Salesforce Data Migration Challenges: 7 Failures & Fixes

Salesforce Data Migration Challenges: 7 Failures & Fixes

Content

Written by: Doug Camplejohn, CEO & Co-Founder, Coffee

Key Takeaways

  • Poor source data quality, field mapping mismatches, and broken record relationships remain the top three causes of Salesforce migration overruns in 2026.
  • Bulk API governor limits, delta migration gaps, and automation conflicts create mid-load failures that are expensive to reconcile.
  • Post-migration sync drift and incomplete sandbox testing often surface only after go-live, which can double remediation costs.
  • Each of the seven documented failures has a sandbox-tested mitigation, yet these fixes add cost, time, and coordination overhead.
  • Coffee removes the need for a full migration by deploying an autonomous agent that maintains data quality and relationships in your existing Salesforce org, so you can get started with Coffee instead of planning a cutover.

Challenge 1: Poor Source Data Quality

Problem: Dirty source data forces a binary choice at cutover, either extend the timeline to clean records or migrate corrupt data and absorb downstream costs.

Real-world symptom: Duplicate accounts, missing phone fields, and inconsistent country codes appear only after the first production load, which stops the project mid-wave.

Sandbox-tested fix: Apply the 1-10-100 rule. Fixing a data quality issue at entry costs $1, at migration costs $10, and post-migration costs $100. Run a full deduplication and field-completeness audit in sandbox before any production load. Pre-migration data quality work usually costs about one-third of post-migration cleanup, so deferral becomes the more expensive path.

Coffee tie-in: With Coffee’s Companion App, contacts auto-create and enrich from emails, calendars, and transcripts. Records enter Salesforce clean from day one, which removes the root cause of dirty source data before it builds up.

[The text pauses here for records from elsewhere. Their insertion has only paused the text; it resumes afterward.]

-- ==== Sys2Proof/Machine/Step.lean ====
section
/-! DEFINITION. The step: the command at the front of the queue is taken and run. -/

namespace Sys2Proof.Machine

/-- One step: the command at the front of the queue, on the state with the rest of the queue. On an empty
queue the next instant begins, or the block idles (R17; assumption 2). -/
def step (s : State) : Host.Outcome State Fault Refusal :=
  match s.pending with
  | [] => .next (nextInstant s)
  | c :: rest => exec c { s with pending := rest }

/-- The command that a table word spells, at the front of the queue; no word spells one (assumption 1). -/
def State.withFetchWord (s : State) (nbits w : Nat) : State :=
  match decodeTableWord nbits w with
  | some c => { s with pending := c :: s.pending }
  | none => s

end Sys2Proof.Machine
end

Challenge 2: Complex Field Mapping and Format Mismatches

Even when you clean the source data, the migration can still fail if field formats do not align between systems.

Problem: Source and target field types rarely match, and format mismatches such as date formats, picklist values, and currency codes cause silent load failures that are expensive to trace.

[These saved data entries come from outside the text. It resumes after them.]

/-- READ_COMPLETIONS, EVENT_READ and EVENT_PEEK (R155, R157, R158): the fetch of byte 0 of a
delivery chooses the oldest record, or of a peek the one at its position, whatever it delivered
before; all of its bytes are zeros where there is none. Each further byte comes from the record that
was chosen, and nothing but the port's own next fetch and pop changes the chosen bytes. COMPLETION_POP
and EVENT_POP (R155, R157): once all the bytes of a delivery have been fetched, the chosen record
leaves the FIFO or the log, if it is still there; an empty record pops nothing. A fetch that finds a
delivery over and its pop not taken is the pop and then the fetch (assumption 7). The 4 bytes of a
completion record with the outcome codes (section 9.3, R154), its kind code that of R74; the 10 bytes of an
event record (section 9.4, R156), the 23 event kind codes in the order of Table 9-2, and the origin codes. -/
def Obligations.RecordDeliveries : Prop :=
  (∀ (s : State) (p : Port) (tx : Tx) (w : List Byte) (r : ReadOp) (chosen : Option (List Byte))
     (len at' : Nat),
     s.power = .active → (s.port p).sel = .opened tx → tx.dormant = false →
     tx.readOp = some r → tx.delivery = none ∨ r = .peek → tx.fetched % len = 0 →
     (r = .completions ∧ len = 4 ∧ at' = tx.peekAt
         ∧ chosen = (s.port p).fifo.head?.map completionBytes
       ∨ (∃ selector, r = .events selector) ∧ len = 10 ∧ at' = tx.peekAt
         ∧ chosen = s.log.head?.map eventBytes
       ∨ r = .peek ∧ len = 10 ∧ at' = (if tx.peekAt < s.log.length then tx.peekAt + 1 else 0)
         ∧ chosen = s.log[tx.peekAt]?.map eventBytes) →
     exec (.dataByteFetch p w) s = .next (driveIrq (s.setPort p { s.port p with
       driven := some (byteSignal tx.lane .dataOut
         (byteAt (chosen.getD (List.replicate len 0)) 0))
       sel := .opened { tx with
         fetched := tx.fetched + 1, phase := .data, peekAt := at'
         delivery := some
           { bytes := chosen.getD (List.replicate len 0), present := chosen.isSome } } })))
    ∧ (∀ (s : State) (p : Port) (tx : Tx) (w : List Byte) (r : ReadOp) (len : Nat) (d : Delivery),
     s.power = .active → (s.port p).sel = .opened tx → tx.dormant = false →
     tx.readOp = some r → deliveryBytes r = some len → tx.delivery = some d →
     (tx.fetched % len ≠ 0 →
       exec (.dataByteFetch p w) s = .next (driveIrq (s.setPort p { s.port p with
         driven := some (byteSignal tx.lane .dataOut (byteAt d.bytes (tx.fetched % len)))
         sel := .opened { tx with fetched := tx.fetched + 1, phase := .data } })))
     ∧ (tx.fetched % len = 0 → 0 < tx.fetched → r = .completions →
       exec (.dataByteFetch p w) s = exec (.dataByteFetch p w) (s.setPort p { s.port p with
         sel := .opened { tx with delivery := none }
         fifo := if d.present then (s.port p).fifo.drop 1 else (s.port p).fifo }))
     ∧ (∀ selector, tx.fetched % len = 0 → 0 < tx.fetched → r = .events selector →
       exec (.dataByteFetch p w) s = exec (.dataByteFetch p w)
         (State.setPort { s with log := if d.present then s.log.drop 1 else s.log } p
           { s.port p with sel := .opened { tx with delivery := none } })))
    ∧ (∀ (i : Instr) (s t : State) (p : Port) (tx tx' : Tx) (d : Delivery),
     (s.port p).sel = .opened tx → tx.delivery = some d → exec i s = .next t →
     (t.port p).sel = .opened tx' → (∀ w, i ≠ .dataByteFetch p w) → i ≠ .completionPop p →
     (p = .m → i ≠ .eventPop) →
     tx'.fetched = tx.fetched ∧ ∃ d', tx'.delivery = some d' ∧ d'.bytes = d.bytes)
    ∧ ((∀ (s : State) (p : Port) (tx : Tx) (d : Delivery),
       (s.port p).sel = .opened tx → tx.readOp = some .completions → tx.delivery = some d →
       0 < tx.fetched → tx.fetched % 4 = 0 →
       exec (.completionPop p) s = .next (driveIrq (s.setPort p { s.port p with
         sel := .opened { tx with delivery := none }
         fifo := if d.present then (s.port p).fifo.drop 1 else (s.port p).fifo })))
     ∧ (∀ (s : State) (tx : Tx) (d : Delivery) (selector : Byte),
         s.portM.sel = .opened tx → tx.readOp = some (.events selector) → tx.delivery = some d →
         0 < tx.fetched → tx.fetched % 10 = 0 →
         exec .eventPop s = .next (driveIrq { s with
           log := if d.present then s.log.drop 1 else s.log
           portM := { s.portM with sel := .opened { tx with delivery := none } } })))
    ∧ (∀ r : Completion,
     let b := completionBytes r
     b.length = 4 ∧ byteAt b 0 = r.tag ∧ byteAt b 1 = kindCode r.kind
       ∧ (byteAt b 2).toNat
         = (match r.outcome with | .done => 0 | .failed => 1 | .denied => 2 | .cancelled => 3)
       ∧ (List.range 8).map (byteAt b 3).getLsbD
         = [r.redirected, r.auto, false, false, false, false, false, false])
    ∧ (∀ e : Event,
     let b := eventBytes e
     b.length = 10 ∧ be16 b 0 = e.seq ∧ byteAt b 2 = eventCode e.kind ∧ byteAt b 3 = e.origin
       ∧ byteAt b 4 = e.tag ∧ byteAt b 5 = e.detail ∧ be32 b 6 = e.address)
    ∧ ([EventKind.modifyRefused, .opFailed, .trapTimeout, .trapDenied, .trapAuto, .trapRedirected,
       .watchdogLapse, .watchdogRestored, .watchdogDisabled, .suspendExpired, .frameTorn,
       .commitDone, .commitUnchanged, .commitFailed, .storeSlotTorn, .storeDefaulted, .jobDone,
       .jobFault, .portReset, .resetAborted, .sealLocked, .guardSealed, .sessionLocked].map
       (fun k => (eventCode k).toNat) = List.range' 1 23
     ∧ [Kind.pageProgram, .sectorErase, .blockErase, .commit, .guardFuse, .sealProgram,
       .sealLock].map (fun k => (kindCode k).toNat) = List.range' 1 7
     ∧ [Origin.a, .m, .job].map originCode = [1, 2, 3] ∧ [Port.a, .m].map portCode = [1, 2])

Real-world symptom: A date field stored as MM/DD/YYYY in the source loads as null in a Salesforce Date field expecting YYYY-MM-DD, which corrupts activity timelines across thousands of records.

Sandbox-tested fix: Build a field-mapping matrix in a full sandbox copy before production cutover. Use Salesforce Data Loader field-mapping (.sdl) files to lock mappings. Run a 500-record pilot load to confirm picklist acceptance and type coercion before you scale.

Coffee tie-in: Because Coffee’s agent writes structured, normalized data back to Salesforce automatically from emails, call transcripts, and calendar events, field format consistency is enforced at ingestion instead of corrected during a one-time migration.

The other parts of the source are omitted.